Research Article | Open Access

Volume 2011 |Article ID 536484 |

Elias A. Rahal, Marita Chakhtoura, Rana Abu Dargham, Raja B. Khauli, Walid Medawar, Alexander M. Abdelnoor, "Advantages of Sirolimus in a Calcineurin-Inhibitor Minimization Protocol for the Immunosuppressive Management of Kidney Allograft Recipients", International Scholarly Research Notices, vol. 2011, Article ID 536484, 3 pages, 2011.

Advantages of Sirolimus in a Calcineurin-Inhibitor Minimization Protocol for the Immunosuppressive Management of Kidney Allograft Recipients

Academic Editor: T. Koshiba
Received05 May 2011
Accepted25 Jun 2011
Published10 Aug 2011


A myriad of immunosuppressive agents is currently available for the management of graft recipients; however, a consensus on the optimum immunopharmacological plan is nonextant. Twenty kidney recipients on quadruple (mycophenolate mofetil, prednisone, cyclosporine A or tacrolimus, and sirolimus) therapy and 85 on triple therapy where sirolimus was excluded were analyzed for graft rejection or loss within a posttransplant surveillance period of 3 years. Only 1 of 20 recipients (5%) on quadruple therapy experienced a rejection episode. On the other hand, 13 of 85 recipients (15.3%) on triple therapy had a rejection episode or lost the graft. Overall, 14 of 105 recipients (13.3%) experienced a rejection episode or kidney loss. Our observations indicate that an immunosuppressive regimen including sirolimus is advantageous for the management of kidney allograft recipients in the short term.

1. Introduction

The pharmacological management mainstay of a renal transplant recipient consists of immunosuppressive agents. The aim of administering these agents is to prevent rejection reactions and to enhance the longevity of the grafted organ.
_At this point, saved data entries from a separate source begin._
-- ==== Sys2Proof/Laws/Ops.lean ====
section
/-! SUPPORT. What the shared operations change, each said once: counting and sampling change the log, an event the log and the
alarms' report of the ring, a stub the log, the ring's queue and the client's held stubs. One equation per operation, and
one lemma per field it leaves. -/

namespace Sys2Proof.Machine

/-- A fold over operations of which each changes the log only changes the log only. -/
theorem foldl_log {α : Type} {g : State → α → State} (h : ∀ s x, g s x = { s with log := (g s x).log }) (l : List α) (s : State) :
    l.foldl g s = { s with log := (l.foldl g s).log } := by
  induction l generalizing s with
  | nil => rfl
  | cons a l ih =>
    rw [List.foldl_cons, ih (g s a), h s a]
theorem State.bumpPair_eq (s : State) (blk ctr p e k : Nat) : s.bumpPair blk ctr p e k = { s with log := (s.bumpPair blk ctr p e k).log } := by
  unfold State.bumpPair
  split
  · dsimp only; split <;> split <;> rfl
  · rfl
theorem State.countIn_eq (s : State) (blk e k : Nat) : s.countIn blk e k = { s with log := (s.countIn blk e k).log } := by
  unfold State.countIn
  split
  · exact foldl_log (fun s x => State.bumpPair_eq s _ _ _ _ _) _ _
  · rfl
/-- Counting changes the log only (R412, R414). -/
theorem State.count_eq (s : State) (blk e k : Nat) : s.count blk e k = { s with log := (s.count blk e k).log } := by
  unfold State.count
  dsimp only
  split
  · exact State.countIn_eq s blk e k
  · rw [State.countIn_eq (s.countIn blk e k), State.countIn_eq s blk e k]
/-- `t` is `s` but for the log and the alarms that the ring will report. -/
def SaysOnly (s t : State) : Prop :=
  t = { s with log := t.log, ring := { s.ring with almDirty := t.ring.almDirty, almNew := t.ring.almNew, almNewAt := t.ring.almNewAt } }
theorem SaysOnly.refl (s : State) : SaysOnly s s := rfl
theorem SaysOnly.trans {s t u : State} (h : SaysOnly s t) (k : SaysOnly t u) : SaysOnly s u := by
  unfold SaysOnly at *
  rw [k, h]
theorem SaysOnly.log (s : State) (l : LogSt) : SaysOnly s { s with log := l } := rfl
theorem SaysOnly.count (s : State) (blk e k : Nat) : SaysOnly s (s.count blk e k) := by rw [State.count_eq]; rfl
theorem SaysOnly.raise (s : State) (k : Fin 64) : SaysOnly s (s.raise k) :=
  SaysOnly.trans (t := { s with log := _, ring := { s.ring with almDirty := _, almNew := _, almNewAt := _ } }) rfl (SaysOnly.count _ _ _ _)
/-- An event changes the log and the alarms' report of the ring only (R399, R400, R403). -/
theorem SaysOnly.emit (s : State) (e : Event) : SaysOnly s (s.emit e) := by
  unfold State.emit
  dsimp only
  refine SaysOnly.trans (SaysOnly.trans ?_ (SaysOnly.log _ _)) (SaysOnly.count _ _ _ _)
  split
  · exact SaysOnly.refl s
  · split
    · exact SaysOnly.refl s
    · split
      · exact SaysOnly.raise s _
      · exact SaysOnly.refl s
theorem SaysOnly.ring {s t : State} (h : SaysOnly s t) :
    t.ring = { s.ring with almDirty := t.ring.almDirty, almNew := t.ring.almNew, almNewAt := t.ring.almNewAt } := congrArg State.ring h
theorem SaysOnly.eq {s t : State} (h : SaysOnly s t) : t = { s with log := t.log, ring := t.ring } := by
  have e := h.ring
  unfold SaysOnly at h
  rw [← e] at h
  exact h
theorem State.emit_eq (s : State) (e : Event) : s.emit e = { s with log := (s.emit e).log, ring := (s.emit e).ring } := (SaysOnly.emit s e).eq
theorem State.emit_ring (s : State) (e : Event) : (s.emit e).ring
    = { s.ring with almDirty := (s.emit e).ring.almDirty, almNew := (s.emit e).ring.almNew, almNewAt := (s.emit e).ring.almNewAt } := (SaysOnly.emit s e).ring

theorem State.postPh_eq (s : State) (code : Nat) (p : Ph) (a0 a1 a2 : Nat) : s.postPh code p a0 a1 a2 = { s with log := (s.postPh code p a0 a1 a2).log, ring := (s.postPh code p a0 a1 a2).ring } := State.emit_eq _ _
theorem State.postPh_ring (s : State) (code : Nat) (p : Ph) (a0 a1 a2 : Nat) : (s.postPh code p a0 a1 a2).ring
    = { s.ring with almDirty := (s.postPh code p a0 a1 a2).ring.almDirty, almNew := (s.postPh code p a0 a1 a2).ring.almNew, almNewAt := (s.postPh code p a0 a1 a2).ring.almNewAt } := State.emit_ring _ _
theorem State.postRail_eq (s : State) (code : Nat) (r : Rail) (a0 a1 a2 : Nat) : s.postRail code r a0 a1 a2 = { s with log := (s.postRail code r a0 a1 a2).log, ring := (s.postRail code r a0 a1 a2).ring } := State.emit_eq _ _
theorem State.postRail_ring (s : State) (code : Nat) (r : Rail) (a0 a1 a2 : Nat) : (s.postRail code r a0 a1 a2).ring
    = { s.ring with almDirty := (s.postRail code r a0 a1 a2).ring.almDirty, almNew := (s.postRail code r a0 a1 a2).ring.almNew, almNewAt := (s.postRail code r a0 a1 a2).ring.almNewAt } := State.emit_ring _ _
theorem State.postRegion_eq (s : State) (code g : Nat) (a0 a1 a2 : Nat) : s.postRegion code g a0 a1 a2 = { s with log := (s.postRegion code g a0 a1 a2).log, ring := (s.postRegion code g a0 a1 a2).ring } := State.emit_eq _ _
theorem State.postRegion_ring (s : State) (code g : Nat) (a0 a1 a2 : Nat) : (s.postRegion code g a0 a1 a2).ring
    = { s.ring with almDirty := (s.postRegion code g a0 a1 a2).ring.almDirty, almNew := (s.postRegion code g a0 a1 a2).ring.almNew, almNewAt := (s.postRegion code g a0 a1 a2).ring.almNewAt } := State.emit_ring _ _
theorem State.postDie_eq (s : State) (code d : Nat) (a0 a1 a2 : Nat) : s.postDie code d a0 a1 a2 = { s with log := (s.postDie code d a0 a1 a2).log, ring := (s.postDie code d a0 a1 a2).ring } := State.emit_eq _ _
theorem State.postDie_ring (s : State) (code d : Nat) (a0 a1 a2 : Nat) : (s.postDie code d a0 a1 a2).ring
    = { s.ring with almDirty := (s.postDie code d a0 a1 a2).ring.almDirty, almNew := (s.postDie code d a0 a1 a2).ring.almNew, almNewAt := (s.postDie code d a0 a1 a2).ring.almNewAt } := State.emit_ring _ _
theorem State.postDev_eq (s : State) (code : Nat) (a0 a1 a2 : Nat) : s.postDev code a0 a1 a2 = { s with log := (s.postDev code a0 a1 a2).log, ring := (s.postDev code a0 a1 a2).ring } := State.emit_eq _ _
theorem State.postDev_ring (s : State) (code : Nat) (a0 a1 a2 : Nat) : (s.postDev code a0 a1 a2).ring
    = { s.ring with almDirty := (s.postDev code a0 a1 a2).ring.almDirty, almNew := (s.postDev code a0 a1 a2).ring.almNew, almNewAt := (s.postDev code a0 a1 a2).ring.almNewAt } := State.emit_ring _ _
theorem State.postChain_eq (s : State) (code : Nat) (a0 a1 a2 : Nat) : s.postChain code a0 a1 a2 = { s with log := (s.postChain code a0 a1 a2).log, ring := (s.postChain code a0 a1 a2).ring } := State.emit_eq _ _
theorem State.postChain_ring (s : State) (code : Nat) (a0 a1 a2 : Nat) : (s.postChain code a0 a1 a2).ring
    = { s.ring with almDirty := (s.postChain code a0 a1 a2).ring.almDirty, almNew := (s.postChain code a0 a1 a2).ring.almNew, almNewAt := (s.postChain code a0 a1 a2).ring.almNewAt } := State.emit_ring _ _
theorem State.postClient_eq (s : State) (code c : Nat) (a0 a1 a2 : Nat) : s.postClient code c a0 a1 a2 = { s with log := (s.postClient code c a0 a1 a2).log, ring := (s.postClient code c a0 a1 a2).ring } := State.emit_eq _ _
theorem State.postClient_ring (s : State) (code c : Nat) (a0 a1 a2 : Nat) : (s.postClient code c a0 a1 a2).ring
    = { s.ring with almDirty := (s.postClient code c a0 a1 a2).ring.almDirty, almNew := (s.postClient code c a0 a1 a2).ring.almNew, almNewAt := (s.postClient code c a0 a1 a2).ring.almNewAt } := State.emit_ring _ _
theorem State.postOrder_eq (s : State) (code idx unit a1 a2 : Nat) : s.postOrder code idx unit a1 a2 = { s with log := (s.postOrder code idx unit a1 a2).log, ring := (s.postOrder code idx unit a1 a2).ring } := State.emit_eq _ _
theorem State.postOrder_ring (s : State) (code idx unit a1 a2 : Nat) : (s.postOrder code idx unit a1 a2).ring
    = { s.ring with almDirty := (s.postOrder code idx unit a1 a2).ring.almDirty, almNew := (s.postOrder code idx unit a1 a2).ring.almNew, almNewAt := (s.postOrder code idx unit a1 a2).ring.almNewAt } := State.emit_ring _ _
Renal transplantation is the preferred treatment of stage 5 chronic kidney disease (CKD), formerly referred to as end-stage renal disease (ESRD) [1].

Administered immunosuppressive regimens often include two phases. The initial phase, induction therapy, consists of intense immunosuppression during the first few days following transplantation. The second phase, maintenance therapy, includes long-term administration of immunosuppressive agents at relatively low doses. In case of a rejection reaction, a transplant recipient may be administered additional immunosuppressive agents [2].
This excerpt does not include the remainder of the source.